Challenges discussion
- Pacing: keeping up with new technologies; support; getting buy-in. Resource issues
- Faculty concern that engaged learning cannot happen digitally
- Economic stresses - or opportunities (cost savings: shifting resources, or free stuff)
- Student-faculty gap ("digital foreigners")
- Managing student expectations (multiple areas), and ultimately failing them
- Legal challenges IT must obey; students don't know this
- Difficulty in transferring informal learning practices to formal, academic situations
- Difference between academic and nonacademic work, and therefore expectations of campus
- Shifting assumptions about fair use of copyrighted works -- "If it's for a class, it's fair game, right?"
- EULAs unread
Cloud computing
- Wikis: Google Docs, one others. Help desk: we get asked for platforms.

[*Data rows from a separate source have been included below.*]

-- ==== Sys2Proof/Tests/Slice0.lean ====
section
/-! SUPPORT. Tests: an ill-formed command for each check of WellFormed, single steps whose results the spec states, and for every obligation
with premises a theorem that concrete states and operands meet them, clause by clause. -/

namespace Sys2Proof.Tests
open Sys2Proof Sys2Proof.Machine

set_option Elab.async false

/-- A state with register fields set: field, instance, value. -/
def regs (s : State) (l : List (Field × Nat × Nat)) : State := l.foldl (fun t e => t.wri e.1 e.2.1 e.2.2) s

/-- A processor of every kind runs and every domain is on. -/
def up : State := regs { State.reset with regs := [] } [(F.QUE_ALLOC_COUNT, 0, 512), (F.FW_PROC_STATE, 0, 0x2222222), (F.PW_DOM_DOM, 0, 0x5555555555555)]

/-- SERVICE: head 0's link in L0, DRBG and readiness; share 0 is 256 MiB from 0, HELD and READY, granted read-write to head 0. -/
def sv : State :=
  let s := regs up [(F.GEN_PHASE_PHASE, 0, 2), (F.HP_LINK_STATE, 0, 3), (F.SEC_STS_DRBGOK, 0, 1), (F.SHR_SIZE_ADDR, 0, 1), (F.SHR_STATUS_STATE, 0, 4),
    (F.SHR_STATUS_MODE, 0, 1), (F.SHR_STATUS_TARGET, 0, 7), (F.SHR_HEADS_GRANT, 0, 2), (F.SHR_CFG_EN, 0, 1)]
  { s with queues := [(0, { state := 1, admin := true, depth := 64, sqTail := 1, vec := 0, ien := true }),
                      (1, { state := 1, depth := 64, sqTail := 3, vec := 1 })],
           heads := [(0, { decoders := [(0, { base := 0, size := 2 ^ 28, ways := 1, gran := 256, dpa := 0, committed := true })], unmasked := [0, 1] })] }

/-- sv with unit 1 DIRTY. -/
def svD : State := { sv with dmap := [(1, 2, { st := 1, stamp := 0 })] }

/-- sv with queue 1 changed. -/
def svQ (f : Queue → Queue) : State := sv.setQueue 1 (f (sv.queue 1))

/-! states of the ring tests -/
def svN : State := { sv with turnQ := 0 }
def svF : State := regs sv [(F.SHR_STATUS_STATE, 0, 1)]
def svR : State := { sv with tickets := [{ qid := 1, seq := 5, tag := 9, kind := .release, level := 0, share := 0, lo := 1, hi := 2, gen := 0, oseq := none, wait := [], urgent := false, inl := false, ctx := 1, sqhd := 1, since := 0, walking := false, op := 1, outcome := none }] }
def svW : State := { svD with walks := [(3, { share := 0, lo := 1, hi := 3, qid := 1, seq := 5, twine := false, links := 0 })] }
def wI : Nat := 2^62 + 2^60 + 1 * 2^22
def svP : State := svQ (fun x => { x with paused := true })
def svH : State := svQ (fun x => { x with held := some (some 7, wI) })
def svL : State := { sv with report := { gen := 3, losses := [{ share := 0, lo := 1, units := 1, cause := 2, lgen := 1 }] } }
def svA4 : State := regs sv [(F.GEN_READY_BITS, 0, 2^13)]
def svA5 : State := regs sv [(F.QUE_ACTL_EN, 0, 1)]
def svI : State := svQ (fun x => { x with ien := true, aggt := 1, unsig := 1 })
def svI2 : State := { sv with heads := [(0, { msixPend := [1] })] }
def svB : State := svQ (fun x => { x with cqHead := 5 })

def bun (u : Nat) : Bundle := { use := u, members := [], next := 1, closed := false, lastLsn := 0 }
def slot1 : Slot := { unit := 1, share := 0, pmask := 0, cells := [], moved := none }
def sk (g ty : Nat) : Skein := { gen := g, ty := ty, bundle := 5, page := 1, slots := [some slot1], recs := [], seg := 0, snap := 0, entries := [], failed := [] }
def imS : State := { regs svD [(F.FC_PROT_ARMED, 0, 1), (F.MR_GEN_NEXT, 0, 10), (F.SHR_CAP_VISIBLE, 0, 2)] with
  im := { dataB := some 5, jb := some 6, bundles := [(5, bun 1), (6, bun 2)], tail := [{ lsn := 3, ty := 2, args := [1, 2], pay := .none, count := 1 }] }, mr := { svD.mr with partialOk := true } }
def imF (st : Nat) : State := { imS with im := { imS.im with flight := [sk 7 1, sk 8 2, sk 9 3], passLsn := some 1 }, dmap := [(1, 2, { st := st, stamp := 0 })] }
def imF2 : State := imF 2
def imF3 : State := imF 3
def imF4 : State := regs imF2 [(F.SHR_CAP_VISIBLE, 0, 16)]
def anc (k : Nat) : Anchor := { gen := 4, kind := k, result := 0, reason := 0, imageId := 1, prev := 0, prevman := 0, cklsn := 0, lastLsn := 0, nextGen := 5, units := 0, time := 0, pass := 0, good := 0, copies := [(0, 1)] }
def imA : State := { imS with im := { imS.im with anchorW := some (anc 1) } }

def svV : State := regs sv [(F.SHR_CAP_VISIBLE, 0, 16), (F.GEN_ADMIT_ADMITTED, 0, 1)]
def svJ : State := { regs sv [(F.TW_ASEQ_VALUE, 0, 8), (F.TW_S_PAIR, 0, 2*2^58)] with tw := { sv.tw with joinSeq := [(0, 8)] } }
def svT : State := { svR with tickets := svR.tickets.map fun t => { t with kind := .commit } }

def svX : State := regs sv [(F.HP_LINK_IDE, 0, 1), (F.SHR_CAP_VISIBLE, 0, 2), (F.TWB_SB_MCTPEN, 0, 1), (F.TWB_SB_EID, 0, 9), (F.GEN_PINS_PERST, 0, 65535), (F.HP_PORT_CFG_MAXRATE, 0, 2)]
def svNo : State := regs sv [(F.SHR_HEADS_GRANT, 0, 0)]
def svRo : State := regs sv [(F.SHR_HEADS_GRANT, 0, 1)]
def svY : State := { svX with heads := [(0, { decoders := [(0, { base := 0, size := 2^28, ways := 1, gran := 256, dpa := 0, committed := true, lock := true })], bg := some (0x4304, 0, 4096) })] }

def svX4 : State := regs svX [(F.HP_LINK_STATE, 0, 4)]
def svX1 : State := regs svX [(F.HP_LINK_STATE, 0, 1), (F.HP_LINK_STATE, 3, 1)]
def svX3 : State := { svX with lsa := [(131071, 4), (131072, 5)] }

- Google spreadsheets: lab management; data crunching; as data objects
- " " : combined with Google Maps as mashup
- Amazon: using Elastic Computing for CS; also backup for digital images
- preservation cyberinfrastructure
- problem: security and privacy in cloud? or are vendors better?
- "fog" - local instance, colocated
- pedagogy: vendors forcing class content into cloud
- pedagogy: students already using YouTube for hosting
Geo-everything
- Mapping arboretums, cross-referencing, creating course content
- Mobile angle: RFID, GPS units
- Campus maps: multiple libraries; next, insides of buildings!

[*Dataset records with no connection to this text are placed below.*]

-- ==== Sys2Proof/Config.lean ====
section
/-! DEFINITION. The implementation parameters of spec R5. The one open parameter, IMAGE, is an argument of the load
(Machine/Loader.lean). The spec leaves no value free, so nothing here is opaque. -/

namespace Sys2Proof.Config

/-- MEM_SIZE: addresses 0 to 255 (R5, R60). -/
abbrev memSize : Nat := 256

/-- What an address that holds no listed byte reads as: memory is zero-initialised (R5, R50, R60). -/
abbrev unlistedByte : Byte := 0x00#8

/-- GPR_RESET, R0 to R6 (R5, R50). DESIGN CHOICE, the spec's own decision D8: the source states no value; unsafe
(log 4). -/
abbrev gprReset : Byte := 0x00#8

/-- SP_RESET, R7 (R5, R50, C2). -/
abbrev spReset : Byte := 0xF3#8

/-- FL_RESET (R5, R50). -/
abbrev flReset : Byte := 0x00#8

/-- PC_RESET (R5, R50, R252). -/
abbrev pcReset : Nat := 0

end Sys2Proof.Config
end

- Pedagogies: mapping literature, history onto maps
- Gallery use
- Archaeology: dig up campus quad, capture images, then georeference them (SL version); mobile
- Oceanography: mapping ocean floors, define use zones, sunken objects - interdisciplinary (URI)

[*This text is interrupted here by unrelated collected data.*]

-- ==== Sys2Proof/Machine/Control.lean ====
section
/-! DEFINITION. JMP, JEQ, JNE, CALL, RET (spec/44_control_transfer.md). -/

namespace Sys2Proof.Machine

/-- JMP reg (R181). -/
def execJmp (a : Byte) (s : State) : Result :=
  complete s do
    let ra ← regIdx a
    return s.jump (s.getReg ra)

/-- The conditional jumps: the register index is checked only when the branch is taken (R182, R183, C13). -/
def branchIf (taken : Bool) (len : Nat) (a : Byte) (s : State) : Result :=
  complete s <|
    if taken then do
      let ra ← regIdx a
      return s.jump (s.getReg ra)
    else .ok (s.advance len)

/-- JEQ reg: taken when FL bit 0 is set (R182). -/
def execJeq (a : Byte) (s : State) : Result := branchIf (flagE s.fl) (lengthOf .jeq) a s

/-- JNE reg: taken when FL bit 0 is clear (R183). -/
def execJne (a : Byte) (s : State) : Result := branchIf (!flagE s.fl) (lengthOf .jne) a s

/-- CALL's return address `pc + len`, which must be a byte (R184, D4). -/
def returnAddress (pc len : Nat) : Except Cause Byte :=
  if pc + len > 255 then .error (.outOfBounds .returnAddress ((pc + len : Nat) : Int))
  else .ok (BitVec.ofNat 8 (pc + len))

/-- CALL reg: push the return address, then jump to the register as it is AFTER the decrement (R184, D10). -/
def execCall (a : Byte) (s : State) : Result :=
  complete s do
    let ra ← regIdx a
    let sp ← spDec s
    let ret ← returnAddress s.pc (lengthOf .call)
    let t := pushAt s sp (fun _ => ret)
    return t.jump (t.getReg ra)

/-- RET: jump to the popped byte; `len` is not added (R185). -/
def execRet (s : State) : Result :=
  complete s do
    let sp ← spInc s
    return (s.jump (s.load (s.getReg spReg))).setReg spReg sp

end Sys2Proof.Machine
end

- Growth: needs visible examples; needs professional assistance
- History course: map of Harlem Renaissance places http://tinyurl.com/cxdxj9
Mobiles
- Battery life
- Spectrum of classroom prohibitions: personal to total
- Clickers on phones? example: Poll Everywhere
- Backchannel: use second screen; depends on faculty member
- Shift to low-cost devices (example: Flip camera): traditional uses, easier to
- Challenge: uneven ownership patterns, new digital divide?
- Challenge: eyesight
- Emergency notification: texting for emergencies only
- Out of class: general use; social use; commuter use
- Challenge: administrators demanding mobile support (Blackberry)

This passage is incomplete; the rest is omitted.